After finding the line containing "goes back. -/" below, please output that line and each following one through the line containing "theorem exec_br_slot (hc", exactly as written.
BEGIN
theorem linkReg_eq (s : State) : s.linkReg = s.modMe fun c => c.setG 62 ⟨nextPc s.me.pc, 0⟩ :=
  State.modMe_congr rfl

/-- LOOP's count (R117): the counter less one, under its own label. -/
def counted (s : State) (c : GReg) : State :=
  s.modMe fun x => x.setG c ⟨(s.me.g c).val - 1, (s.me.g c).lab⟩

theorem counted_val {s : State} {c : GReg} (hc : c ≠ 0) : ((counted s c).me.g c).val = (s.me.g c).val - 1 := by
  rw [counted, State.me_modMe, Ctx.g_setG_same _ _ hc]

theorem unlabelled_zero (s : State) : s.unlabelled [0] = true := rfl

-- The instructions (R117, R119)

theorem exec_brCond {s : State} {c : Cond} {a b : GReg} {disp : BitVec 40} (hc : s.clear (.brCond c a b disp) = true)
    (hu : s.unlabelled [a, b] = true) :
    exec (.brCond c a b disp) s =
      .next (if taken c (s.me.g a).val (s.me.g b).val then s.goDisp disp id else s.retire) := by
  rw [← condHolds_false]
  show execBrCond c a b disp s = _
  rw [execBrCond, State.guarded_clear hc, State.deciding_unlabelled hu]

theorem exec_loop {s : State} {c : GReg} {disp : BitVec 40} (hc : s.clear (.loop c disp) = true)
    (hu : s.unlabelled [c] = true) :
    exec (.loop c disp) s =
      .next (if ((counted s c).me.g c).val ≠ 0 then s.goDisp disp (counted · c) else (counted s c).retire) := by
  have hdec (t : State) : (t.modMe fun x => x.setG c ⟨(x.g c).val - 1, (x.g c).lab⟩) = counted t c :=
    State.modMe_congr rfl
  show execLoop c disp s = _
  rw [execLoop, State.guarded_clear hc, State.deciding_unlabelled hu]
  simp only [hdec]

theorem exec_nop {s : State} (hc : s.clear .nop = true) : exec .nop s = .next (s.modMe Ctx.retire) := by
  show execNop s = _
  rw [execNop, State.guarded_clear hc, State.retire_quiet (State.clear_quiet hc)]

theorem exec_callr {s : State} {a : GReg} (hc : s.clear (.callr a) = true) (hu : s.unlabelled [a] = true) :
    exec (.callr a) s =
      .next (s.modMe fun c => jumpTo (c.setG 62 ⟨nextPc s.me.pc, 0⟩) (s.me.g a).val) := by
  show execCallr a s = _
  rw [execCallr, State.guarded_clear hc, State.deciding_unlabelled hu, linkReg_eq,
    setG_transfer_quiet (State.clear_quiet hc)]

theorem exec_jr {s : State} {a : GReg} (hc : s.clear (.jr a) = true) (hu : s.unlabelled [a] = true) :
    exec (.jr a) s = .next (s.modMe fun c => jumpTo c (s.me.g a).val) := by
  show execJr a s = _
  rw [execJr, State.guarded_clear hc, State.deciding_unlabelled hu, transfer_quiet (State.clear_quiet hc)]

theorem exec_brCond_not_taken {s : State} {c : Cond} {a b : GReg} {disp : BitVec 40}
    (hc : s.clear (.brCond c a b disp) = true) (hu : s.unlabelled [a, b] = true)
    (ht : taken c (s.me.g a).val (s.me.g b).val = false) :
    exec (.brCond c a b disp) s = .next (s.modMe Ctx.retire) := by
  rw [exec_brCond hc hu, ht, if_neg Bool.false_ne_true, State.retire_quiet (State.clear_quiet hc)]

theorem exec_loop_last {s : State} {c : GReg} {disp : BitVec 40} (hc : s.clear (.loop c disp) = true)
    (hu : s.unlabelled [c] = true) (h0 : c ≠ 0) (h1 : (s.me.g c).val = 1) :
    exec (.loop c disp) s = .next (s.modMe fun x => (x.setG c ⟨0, (s.me.g c).lab⟩).retire) := by
  have hz : (s.me.g c).val - 1 = 0 := by rw [h1]; rfl
  rw [exec_loop hc hu, counted_val h0, if_neg (not_not_intro hz), counted, hz, setG_retire_quiet (State.clear_quiet hc)]

/-- g0 reads zero after the count, so LOOP by it never goes back. -/
theorem exec_loop_zero {s : State} {disp : BitVec 40} (hc : s.clear (.loop 0 disp) = true) :
    exec (.loop 0 disp) s = .next (s.modMe Ctx.retire) := by
  have hz : ((counted s 0).me.g 0).val = 0 := by rw [Ctx.g_zero]
  rw [exec_loop hc (unlabelled_zero s), if_neg (not_not_intro hz), counted, setG_retire_quiet (State.clear_quiet hc)]
  simp only [Ctx.setG_zero]

section
variable {s : State} {i j : Nat} {disp : BitVec 40} (hpc : s.me.pc = slotAddr i) (hi : SlotOk i) (hj : SlotOk j)
  (hd : (j : Int) = i + disp.toInt)
include hpc hi hj hd

theorem exec_br_slot (hc : s.clear (.br disp) = true) :
    exec (.br disp) s = .next (s.modMe fun c => jumpTo c (slotAddr j)) := by
  show execBr disp s = _
  rw [execBr, State.guarded_clear hc, goDisp_slot hpc hi hj hd, id, transfer_quiet (State.clear_quiet hc)]

theorem exec_brCond_taken {c : Cond} {a b : GReg} (hc : s.clear (.brCond c a b disp) = true)
    (hu : s.unlabelled [a, b] = true) (ht : taken c (s.me.g a).val (s.me.g b).val = true) :
    exec (.brCond c a b disp) s = .next (s.modMe fun c => jumpTo c (slotAddr j)) := by
  rw [exec_brCond hc hu, if_pos ht, goDisp_slot hpc hi hj hd, id, transfer_quiet (State.clear_quiet hc)]

theorem exec_call_slot (hc : s.clear (.call disp) = true) :
    exec (.call disp) s = .next (s.modMe fun c => jumpTo (c.setG 62 ⟨nextPc s.me.pc, 0⟩) (slotAddr j)) := by
  show execCall disp s = _
  rw [execCall, State.guarded_clear hc, goDisp_slot hpc hi hj hd, linkReg_eq,
    setG_transfer_quiet (State.clear_quiet hc)]

theorem exec_loop_again {c : GReg} (hc : s.clear (.loop c disp) = true) (hu : s.unlabelled [c] = true) (h0 : c ≠ 0)
    (h1 : (s.me.g c).val ≠ 1) :
    exec (.loop c disp) s =
      .next (s.modMe fun x => jumpTo (x.setG c ⟨(s.me.g c).val - 1, (s.me.g c).lab⟩) (slotAddr j)) := by
  have hz : (s.me.g c).val - 1 ≠ 0 := fun h => h1 (BitVec.sub_eq_iff_eq_add.mp h)
  rw [exec_loop hc hu, counted_val h0, if_pos hz, goDisp_slot hpc hi hj hd, counted,
    setG_transfer_quiet (State.clear_quiet hc)]

end

/-- Settles O9: one lemma for each instruction and outcome. -/
theorem controlTransfers : Obligations.ControlTransfers := by
  refine ⟨?nop, ?br, ?taken, ?notTaken, ?call, ?callr, ?jr, ?again, ?last, ?zero⟩
  case nop => exact fun _ => exec_nop
  case br => exact fun _ _ _ _ hc hpc hi hj hd => exec_br_slot hpc hi hj hd hc
  case taken => exact fun _ _ _ _ _ _ _ hc hu hpc hi hj hd => exec_brCond_taken hpc hi hj hd hc hu
  case notTaken => exact fun _ _ _ _ _ => exec_brCond_not_taken
  case call => exact fun _ _ _ _ hc hpc hi hj hd => exec_call_slot hpc hi hj hd hc
  case callr => exact fun _ _ => exec_callr
  case jr => exact fun _ _ => exec_jr
  case again => exact fun _ _ _ _ _ hc hu h0 h1 hpc hi hj hd => exec_loop_again hpc hi hj hd hc hu h0 h1
  case last => exact fun _ _ _ => exec_loop_last
  case zero => exact fun _ _ => exec_loop_zero

end Sys2Proof.Proofs.Control
end

section
/-!
The integer instructions (R128 to R137). A source is its low bits as a vector of the width, and a result is such a
vector sign-extended; in these terms the model's arithmetic on numbers is the library's on vectors, at either width.
-/
open Sys2Proof Sys2Proof.Machine Sys2Proof.Claims

namespace Sys2Proof.Proofs.Integer

-- Completion (R128)

/-- An instruction that performs an integer operation writes the operation's value. -/
theorem writes_of_alu {i : Instr} (u : Alu) {v : (GReg → Word) → Word} (he : ∀ s, exec i s = .next (s.alu i u))
    (hv : ∀ g, u.f g = v g) : Writes i u.d u.srcs v := by
  intro s t h hc hd hl
  rw [he, State.alu_writes hc hd hl]
  simp only [hv]

-- Sources and results (R128)

/-- The bits of a source over its width. -/
def low (w : Bool) (x : Word) : BitVec (width w) := x.setWidth (width w)

/-- A result from the bits of its width. -/
def result (w : Bool) (r : BitVec (width w)) : Word := r.signExtend 64

theorem low_false (x : Word) : low false x = x := x.setWidth_eq

theorem result_false (r : Word) : result false r = r := r.signExtend_eq

theorem width_le (w : Bool) : width w ≤ 64 := by cases w <;> decide

theorem low_add (w : Bool) (x y : Word) : low w (x + y) = low w x + low w y := BitVec.setWidth_add x y (width_le w)

theorem low_mul (w : Bool) (x y : Word) : low w (x * y) = low w x * low w y := BitVec.setWidth_mul x y (width_le w)

theorem low_neg (w : Bool) (x : Word) : low w (-x) = -low w x := BitVec.setWidth_neg_of_le (width_le w)

theorem low_sub (w : Bool) (x y : Word) : low w (x - y) = low w x - low w y := by
  rw [BitVec.sub_eq_add_neg, BitVec.sub_eq_add_neg, low_add, low_neg]

theorem low_ofNat (w : Bool) (n : Nat) : low w (BitVec.ofNat 64 n) = BitVec.ofNat (width w) n :=
  BitVec.setWidth_ofNat_of_le (width_le w) n

theorem low_ofInt (w : Bool) (i : Int) : low w (BitVec.ofInt 64 i) = BitVec.ofInt (width w) i := by
  obtain ⟨n, rfl | rfl⟩ := Int.eq_nat_or_neg i
  · rw [BitVec.ofInt_natCast, BitVec.ofInt_natCast, low_ofNat]
  · rw [BitVec.ofInt_neg, BitVec.ofInt_neg, BitVec.ofInt_natCast, BitVec.ofInt_natCast, low_neg, low_ofNat]

theorem low_src (w : Bool) (x : Word) : low w (src w x) = low w x := by
  cases w
  · rfl
  · exact (x.setWidth 32).setWidth_setWidth_of_le (by decide) |>.trans (BitVec.setWidth_eq _)

theorem out_eq_keep (w : Bool) (x : Word) : out w x = keep w x := rfl

theorem keep_eq (w : Bool) (x : Word) : keep w x = result w (low w x) := by
  cases w
  · rw [low_false, result_false]; rfl
  · rfl

theorem keep_src (w : Bool) (x : Word) : keep w (src w x) = keep w x := by rw [keep_eq, keep_eq, low_src]

theorem ofN_eq (w : Bool) (n : Nat) : ofN w n = result w (BitVec.ofNat (width w) n) := by
  rw [ofN, out_eq_keep, keep_eq, low_ofNat]

theorem ofI_eq_keep (w : Bool) (i : Int) : ofI w i = keep w (BitVec.ofInt 64 i) := by
  have h : BitVec.ofNat 64 (wrapInt 64 i) = BitVec.ofInt 64 i := by
    apply BitVec.eq_of_toNat_eq
    simp only [wrapInt, BitVec.toNat_ofNat, BitVec.toNat_ofInt]
    omega
  rw [ofI, h, out_eq_keep]

theorem ofI_eq (w : Bool) (i : Int) : ofI w i = result w (BitVec.ofInt (width w) i) := by
  rw [ofI_eq_keep, keep_eq, low_ofInt]

/-- `Control.toSigned_toNat` at any width. -/
theorem toSigned_bits {n : Nat} (x : BitVec n) : toSigned n x.toNat = x.toInt := by
  have hmsb : x.toNat.testBit (n - 1) = x.msb := (BitVec.msb_eq_getLsbD_last x).symm
  have hlt : (x.toNat : Int) % 2 ^ n = x.toNat := by exact_mod_cast Nat.mod_eq_of_lt x.isLt
  simp only [toSigned, Nat.mod_eq_of_lt x.isLt, hmsb, BitVec.toInt_eq_msb_cond, hlt]
  norm_cast

theorem nat_eq (w : Bool) (x : Word) : nat w x = (low w x).toNat := by
  cases w
  · rw [low_false]; rfl
  · exact BitVec.toNat_setWidth_of_le (show 32 ≤ 64 by decide)

theorem int_eq (w : Bool) (x : Word) : int w x = (low w x).toInt := by
  rw [int, nat_eq]
  exact toSigned_bits (low w x)

theorem natural_eq_nat (w : Bool) (x : Word) : natural w x = nat w x := by
  rw [nat_eq]
  cases w
  · rw [low_false]; rfl
  · rfl

theorem signed_eq_int (w : Bool) (x : Word) : signed w x = int w x := by
  rw [int_eq]
  cases w
  · rw [low_false]; rfl
  · rfl

theorem ofN_nat (w : Bool) (x : Word) : ofN w (nat w x) = keep w x := by
  rw [ofN_eq, nat_eq, keep_eq, BitVec.ofNat_toNat, BitVec.setWidth_eq]

theorem ofI_int (w : Bool) (x : Word) : ofI w (int w x) = keep w x := by
  rw [ofI_eq, int_eq, keep_eq, BitVec.ofInt_toInt]

-- Arithmetic and comparisons (R131)

theorem out_add (w : Bool) (x y : Word) : out w (src w x + src w y) = keep w (x + y) := by
  simp only [out_eq_keep, keep_eq, low_add, low_src]

theorem out_sub (w : Bool) (x y : Word) : out w (src w x - src w y) = keep w (x - y) := by
  simp only [out_eq_keep, keep_eq, low_sub, low_src]

theorem ofI_mul (w : Bool) (x y : Word) : ofI w (int w x * int w y) = keep w (x * y) := by
  simp only [ofI_eq, int_eq, BitVec.ofInt_mul, BitVec.ofInt_toInt, keep_eq, low_mul]

theorem ofI_mulh (w : Bool) (x y : Word) :
    ofI w (int w x * int w y / 2 ^ wide w) = keep w (BitVec.ofInt 64 (signed w x * signed w y / 2 ^ width w)) := by
  rw [signed_eq_int, signed_eq_int]
  exact ofI_eq_keep w _

theorem ofN_mulhu (w : Bool) (x y : Word) :
    ofN w (nat w x * nat w y / 2 ^ wide w) = keep w (BitVec.ofNat 64 (natural w x * natural w y / 2 ^ width w)) := by
  rw [natural_eq_nat, natural_eq_nat]
  rfl

section
variable (w : Bool) (x y : Word)

theorem ofI_max : ofI w (max (int w x) (int w y)) = keep w (if signed w x < signed w y then y else x) := by
  rw [signed_eq_int, signed_eq_int]
  split
  next h => rw [Int.max_eq_right (Int.le_of_lt h), ofI_int]
  next h => rw [Int.max_eq_left (Int.not_lt.mp h), ofI_int]

theorem ofI_min : ofI w (min (int w x) (int w y)) = keep w (if signed w y < signed w x then y else x) := by
  rw [signed_eq_int, signed_eq_int]
  split
  next h => rw [Int.min_eq_right (Int.le_of_lt h), ofI_int]
  next h => rw [Int.min_eq_left (Int.not_lt.mp h), ofI_int]

theorem ofN_max : ofN w (max (nat w x) (nat w y)) = keep w (if natural w x < natural w y then y else x) := by
  rw [natural_eq_nat, natural_eq_nat]
  split
  next h => rw [Nat.max_eq_right (Nat.le_of_lt h), ofN_nat]
  next h => rw [Nat.max_eq_left (Nat.not_lt.mp h), ofN_nat]

theorem ofN_min : ofN w (min (nat w x) (nat w y)) = keep w (if natural w y < natural w x then y else x) := by
  rw [natural_eq_nat, natural_eq_nat]
  split
  next h => rw [Nat.min_eq_right (Nat.le_of_lt h), ofN_nat]
  next h => rw [Nat.min_eq_left (Nat.not_lt.mp h), ofN_nat]

end

theorem out_sel (w : Bool) (c x y : Word) :
    out w (if c ≠ 0 then src w x else src w y) = keep w (if c = 0 then y else x) := by
  rw [out_eq_keep, ite_not, ← apply_ite (src w), keep_src]

section
variable (w : Bool) (x y : Word)

theorem condHolds_eq : condHolds .eq w x y = true ↔ natural w x = natural w y := by simp [condHolds, natural_eq_nat]

theorem condHolds_ne : condHolds .ne w x y = true ↔ natural w x ≠ natural w y := by simp [condHolds, natural_eq_nat]

theorem condHolds_lt : condHolds .lt w x y = true ↔ signed w x < signed w y := by simp [condHolds, signed_eq_int]

theorem condHolds_ge : condHolds .ge w x y = true ↔ ¬ signed w x < signed w y := by simp [condHolds, signed_eq_int]

theorem condHolds_lo : condHolds .lo w x y = true ↔ natural w x < natural w y := by simp [condHolds, natural_eq_nat]

theorem condHolds_hs : condHolds .hs w x y = true ↔ ¬ natural w x < natural w y := by
  simp [condHolds, natural_eq_nat]

end

/-- CMP's value, by the condition under which it is 1. -/
theorem cmp_value {b : Bool} {p : Prop} [Decidable p] (h : b = true ↔ p) :
    (if b then 1 else 0 : Word) = if p then 1 else 0 :=
  ite_congr (propext h) (fun _ => rfl) fun _ => rfl

/-- CMP's value, by the condition under which it is 0. -/
theorem cmp_value_not {b : Bool} {p : Prop} [Decidable p] (h : b = true ↔ ¬ p) :
    (if b then 1 else 0 : Word) = if p then 0 else 1 :=
  (cmp_value h).trans (ite_not ..)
END
**Response area**.
/-- g0 reads zero after the count, so LOOP by it never goes back. -/
theorem exec_loop_zero {s : State} {disp : BitVec 40} (hc : s.clear (.loop 0 disp) = true) :
    exec (.loop 0 disp) s = .next (s.modMe Ctx.retire) := by
  have hz : ((counted s 0).me.g 0).val = 0 := by rw [Ctx.g_zero]
  rw [exec_loop hc (unlabelled_zero s), if_neg (not_not_intro hz), counted, setG_retire_quiet (State.clear_quiet hc)]
  simp only [Ctx.setG_zero]

section
variable {s : State} {i j : Nat} {disp : BitVec 40} (hpc : s.me.pc = slotAddr i) (hi : SlotOk i) (hj : SlotOk j)
  (hd : (j : Int) = i + disp.toInt)
include hpc hi hj hd

theorem exec_br_slot (hc : s.clear (.br disp) = true) :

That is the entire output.